== Assigned task ==
With nothing added and nothing dropped, copy the entire listing.

== Source material ==

-- ==== Sys2Proof/Machine/Engine.lean ====
section
/-! DEFINITION. The engine (40_cycle R64 to R71): the halted check, fetch, decode, dispatch. -/

namespace Sys2Proof.Machine

/-- Running the word `w` fetched in state `s`: its instruction, or the fallback no-op (R68, R69). -/
def runWord (w : Word) (s : State) : StepOutcome :=
  match decode w with
  | .ok i => exec i s
  | .error _ => execNoOp s

/-- One enabled step: fetch, then run the word. A fetch that faults has no opcode (R65). -/
def runFetched (s : State) : StepOutcome :=
  match s.fetch with
  | .ok w => runWord w s
  | .error k => .next (s.latchFault k none)

/-- One step (R71). A halted core has none (R64, R114). -/
def engineStep (s : State) : StepOutcome :=
  match s.FAULT with
  | some r => .fault (.halted r)
  | none => runFetched s

end Sys2Proof.Machine
end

== Answer box ==
-- ==== Sys2Proof/Machine/Engine.lean ====
section
/-! DEFINITION. The engine (40_cycle R64 to R71): the halted check, fetch, decode, dispatch. -/

namespace Sys2Proof.Machine

/-- Running the word `w` fetched in state `s`: its instruction, or the fallback no-op (R68, R69). -/
def runWord (w : Word) (s : State) : StepOutcome :=
  match decode w with
  | .ok i => exec i s
  | .error _ => execNoOp s

/-- One enabled step: fetch, then run the word. A fetch that faults has no opcode (R65). -/
def runFetched (s : State) : StepOutcome :=
  match s.fetch with
  | .ok w => runWord w s
  | .error k => .next (s.latchFault k none)

/-- One step (R71). A halted core has none (R64, R114). -/
def engineStep (s : State) : StepOutcome :=
  match s.FAULT with
  | some r => .fault (.halted r)
  | none => runFetched s

end Sys2Proof.Machine
end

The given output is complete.